- Work request
Determine how many lines of the material below include "presented", and reply with that number alone.

- Exercise inputs

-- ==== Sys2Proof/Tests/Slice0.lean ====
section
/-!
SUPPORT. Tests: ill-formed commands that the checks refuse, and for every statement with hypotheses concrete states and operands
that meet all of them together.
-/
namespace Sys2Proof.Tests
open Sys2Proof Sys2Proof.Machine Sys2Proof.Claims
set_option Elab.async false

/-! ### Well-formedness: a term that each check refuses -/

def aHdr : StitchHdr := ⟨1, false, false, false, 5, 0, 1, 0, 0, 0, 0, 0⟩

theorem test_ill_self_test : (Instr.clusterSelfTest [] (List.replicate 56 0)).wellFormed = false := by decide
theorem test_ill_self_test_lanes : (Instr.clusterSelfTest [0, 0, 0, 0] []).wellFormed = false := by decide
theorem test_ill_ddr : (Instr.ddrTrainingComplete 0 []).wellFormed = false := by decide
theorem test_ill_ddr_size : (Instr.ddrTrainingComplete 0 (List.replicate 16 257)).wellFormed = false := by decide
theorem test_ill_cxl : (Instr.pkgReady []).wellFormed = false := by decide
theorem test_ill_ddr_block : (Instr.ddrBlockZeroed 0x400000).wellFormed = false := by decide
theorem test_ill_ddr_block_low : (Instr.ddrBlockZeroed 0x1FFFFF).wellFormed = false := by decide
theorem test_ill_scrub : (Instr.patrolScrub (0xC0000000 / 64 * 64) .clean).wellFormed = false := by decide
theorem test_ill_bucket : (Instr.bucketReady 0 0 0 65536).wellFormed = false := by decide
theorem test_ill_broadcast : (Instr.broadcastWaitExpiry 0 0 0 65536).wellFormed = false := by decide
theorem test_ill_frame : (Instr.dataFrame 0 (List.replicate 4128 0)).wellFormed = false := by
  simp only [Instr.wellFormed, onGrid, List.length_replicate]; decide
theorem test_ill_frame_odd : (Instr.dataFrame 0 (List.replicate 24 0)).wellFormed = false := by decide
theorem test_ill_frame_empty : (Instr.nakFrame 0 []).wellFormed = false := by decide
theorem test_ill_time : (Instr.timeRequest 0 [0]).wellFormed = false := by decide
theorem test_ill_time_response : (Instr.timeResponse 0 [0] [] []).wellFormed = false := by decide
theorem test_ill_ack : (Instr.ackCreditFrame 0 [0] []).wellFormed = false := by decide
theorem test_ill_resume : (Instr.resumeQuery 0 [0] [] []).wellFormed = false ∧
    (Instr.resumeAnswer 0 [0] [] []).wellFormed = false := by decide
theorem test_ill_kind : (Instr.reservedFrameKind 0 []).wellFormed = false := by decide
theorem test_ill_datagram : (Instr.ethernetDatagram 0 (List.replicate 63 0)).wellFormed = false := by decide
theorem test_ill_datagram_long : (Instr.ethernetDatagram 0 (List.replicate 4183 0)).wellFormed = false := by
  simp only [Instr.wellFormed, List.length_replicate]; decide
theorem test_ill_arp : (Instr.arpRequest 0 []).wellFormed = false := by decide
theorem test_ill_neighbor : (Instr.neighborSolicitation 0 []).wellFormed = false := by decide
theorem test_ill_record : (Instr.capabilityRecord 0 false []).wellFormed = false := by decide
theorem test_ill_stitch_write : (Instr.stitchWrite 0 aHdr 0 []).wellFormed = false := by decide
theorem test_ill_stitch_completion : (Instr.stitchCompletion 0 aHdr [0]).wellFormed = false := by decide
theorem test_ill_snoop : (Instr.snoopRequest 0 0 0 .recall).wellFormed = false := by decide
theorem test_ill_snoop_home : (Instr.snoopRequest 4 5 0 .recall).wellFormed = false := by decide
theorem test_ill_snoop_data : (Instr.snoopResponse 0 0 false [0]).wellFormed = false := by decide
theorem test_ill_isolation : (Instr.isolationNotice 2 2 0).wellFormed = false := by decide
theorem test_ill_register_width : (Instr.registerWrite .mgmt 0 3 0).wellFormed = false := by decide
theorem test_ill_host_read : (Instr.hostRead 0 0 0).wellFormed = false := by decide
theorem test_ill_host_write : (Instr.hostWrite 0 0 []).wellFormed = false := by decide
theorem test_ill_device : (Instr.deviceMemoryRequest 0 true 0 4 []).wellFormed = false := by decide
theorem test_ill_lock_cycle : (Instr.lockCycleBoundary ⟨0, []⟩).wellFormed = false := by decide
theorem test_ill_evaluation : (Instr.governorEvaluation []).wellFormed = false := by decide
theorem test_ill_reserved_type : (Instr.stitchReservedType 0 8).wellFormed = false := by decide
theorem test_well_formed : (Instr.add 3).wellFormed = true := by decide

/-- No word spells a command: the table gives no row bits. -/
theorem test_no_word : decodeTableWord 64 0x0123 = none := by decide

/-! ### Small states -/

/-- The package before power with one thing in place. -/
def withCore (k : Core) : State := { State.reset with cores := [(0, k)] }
==
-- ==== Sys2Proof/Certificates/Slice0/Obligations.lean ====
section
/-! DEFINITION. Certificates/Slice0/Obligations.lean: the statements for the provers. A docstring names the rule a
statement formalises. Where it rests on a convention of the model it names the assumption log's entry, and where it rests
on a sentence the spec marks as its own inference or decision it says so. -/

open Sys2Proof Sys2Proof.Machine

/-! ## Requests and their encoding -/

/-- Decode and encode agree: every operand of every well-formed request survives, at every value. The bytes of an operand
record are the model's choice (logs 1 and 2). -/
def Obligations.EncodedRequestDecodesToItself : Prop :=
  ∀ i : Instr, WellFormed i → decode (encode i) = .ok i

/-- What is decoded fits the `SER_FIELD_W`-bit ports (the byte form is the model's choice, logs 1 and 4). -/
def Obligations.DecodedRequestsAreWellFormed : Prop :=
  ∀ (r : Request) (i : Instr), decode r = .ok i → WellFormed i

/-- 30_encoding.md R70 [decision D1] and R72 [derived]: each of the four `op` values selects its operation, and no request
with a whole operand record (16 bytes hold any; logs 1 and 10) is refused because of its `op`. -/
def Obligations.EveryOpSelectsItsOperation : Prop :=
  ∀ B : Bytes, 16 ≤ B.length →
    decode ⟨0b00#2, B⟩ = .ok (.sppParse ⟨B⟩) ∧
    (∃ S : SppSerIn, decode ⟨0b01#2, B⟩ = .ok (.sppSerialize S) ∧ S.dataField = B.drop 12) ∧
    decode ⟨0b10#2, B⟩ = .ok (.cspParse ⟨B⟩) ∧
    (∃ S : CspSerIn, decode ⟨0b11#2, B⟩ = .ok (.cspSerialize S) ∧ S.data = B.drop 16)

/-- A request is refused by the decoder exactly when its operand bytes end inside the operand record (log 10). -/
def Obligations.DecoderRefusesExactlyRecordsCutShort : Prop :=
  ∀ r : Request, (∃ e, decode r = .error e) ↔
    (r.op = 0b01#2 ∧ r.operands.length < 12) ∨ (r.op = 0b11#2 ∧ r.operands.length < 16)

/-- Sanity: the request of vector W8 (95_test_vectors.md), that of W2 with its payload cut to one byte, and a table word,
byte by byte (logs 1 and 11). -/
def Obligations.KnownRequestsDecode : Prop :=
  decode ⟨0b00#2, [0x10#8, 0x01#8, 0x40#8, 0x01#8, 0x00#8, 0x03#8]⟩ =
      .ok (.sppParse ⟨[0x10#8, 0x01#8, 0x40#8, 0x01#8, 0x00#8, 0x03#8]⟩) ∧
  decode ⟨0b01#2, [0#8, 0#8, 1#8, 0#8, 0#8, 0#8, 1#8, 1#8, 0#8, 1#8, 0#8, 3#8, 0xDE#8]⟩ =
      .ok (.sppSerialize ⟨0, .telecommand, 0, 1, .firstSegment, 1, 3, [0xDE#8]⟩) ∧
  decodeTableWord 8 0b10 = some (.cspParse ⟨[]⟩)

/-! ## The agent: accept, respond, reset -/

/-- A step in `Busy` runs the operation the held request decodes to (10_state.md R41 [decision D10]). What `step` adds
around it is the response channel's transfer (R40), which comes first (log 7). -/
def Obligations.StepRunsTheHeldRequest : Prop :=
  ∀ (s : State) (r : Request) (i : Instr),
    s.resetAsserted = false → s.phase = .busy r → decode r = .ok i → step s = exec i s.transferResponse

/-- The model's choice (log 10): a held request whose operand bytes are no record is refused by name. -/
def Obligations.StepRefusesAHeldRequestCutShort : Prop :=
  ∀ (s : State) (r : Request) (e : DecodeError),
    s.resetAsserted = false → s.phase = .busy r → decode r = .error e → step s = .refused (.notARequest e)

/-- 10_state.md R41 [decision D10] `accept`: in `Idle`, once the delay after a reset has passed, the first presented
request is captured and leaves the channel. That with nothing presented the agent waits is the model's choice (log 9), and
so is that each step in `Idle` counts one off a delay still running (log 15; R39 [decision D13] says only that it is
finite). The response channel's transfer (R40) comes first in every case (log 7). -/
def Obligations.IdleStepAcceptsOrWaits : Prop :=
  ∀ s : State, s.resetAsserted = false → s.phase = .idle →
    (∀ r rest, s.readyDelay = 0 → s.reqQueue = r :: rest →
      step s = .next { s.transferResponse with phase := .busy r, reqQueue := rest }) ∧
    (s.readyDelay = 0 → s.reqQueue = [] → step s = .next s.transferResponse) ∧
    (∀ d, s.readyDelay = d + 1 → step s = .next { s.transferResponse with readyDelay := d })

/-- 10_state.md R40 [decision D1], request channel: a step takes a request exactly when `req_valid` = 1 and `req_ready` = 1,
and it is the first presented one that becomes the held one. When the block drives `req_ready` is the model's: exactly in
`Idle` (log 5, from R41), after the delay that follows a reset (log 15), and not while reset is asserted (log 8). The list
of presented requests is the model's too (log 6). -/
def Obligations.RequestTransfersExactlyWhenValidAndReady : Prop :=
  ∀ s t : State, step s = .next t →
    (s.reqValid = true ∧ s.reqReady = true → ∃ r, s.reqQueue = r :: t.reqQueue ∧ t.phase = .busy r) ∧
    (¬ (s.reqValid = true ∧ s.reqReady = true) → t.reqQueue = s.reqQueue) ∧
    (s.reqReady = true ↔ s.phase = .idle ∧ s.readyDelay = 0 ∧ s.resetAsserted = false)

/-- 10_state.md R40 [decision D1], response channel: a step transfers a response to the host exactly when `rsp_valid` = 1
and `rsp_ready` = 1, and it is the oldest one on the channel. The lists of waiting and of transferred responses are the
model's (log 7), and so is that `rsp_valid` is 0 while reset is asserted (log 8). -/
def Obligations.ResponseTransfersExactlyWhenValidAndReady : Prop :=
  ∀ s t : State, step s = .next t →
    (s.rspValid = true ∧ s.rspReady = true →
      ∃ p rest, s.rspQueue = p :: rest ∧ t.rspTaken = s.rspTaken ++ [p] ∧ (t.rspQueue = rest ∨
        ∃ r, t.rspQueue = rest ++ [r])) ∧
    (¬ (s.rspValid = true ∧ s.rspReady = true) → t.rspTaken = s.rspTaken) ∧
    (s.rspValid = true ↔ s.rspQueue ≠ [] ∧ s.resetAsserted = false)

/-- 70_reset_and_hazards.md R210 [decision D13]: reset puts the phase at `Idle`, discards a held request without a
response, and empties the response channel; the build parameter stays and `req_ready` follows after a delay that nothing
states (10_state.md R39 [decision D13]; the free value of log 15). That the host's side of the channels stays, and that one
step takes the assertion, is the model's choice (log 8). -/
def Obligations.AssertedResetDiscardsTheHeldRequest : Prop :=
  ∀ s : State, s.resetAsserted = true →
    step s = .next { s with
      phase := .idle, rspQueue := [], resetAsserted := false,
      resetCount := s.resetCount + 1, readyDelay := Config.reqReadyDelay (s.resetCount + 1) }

- Written response
4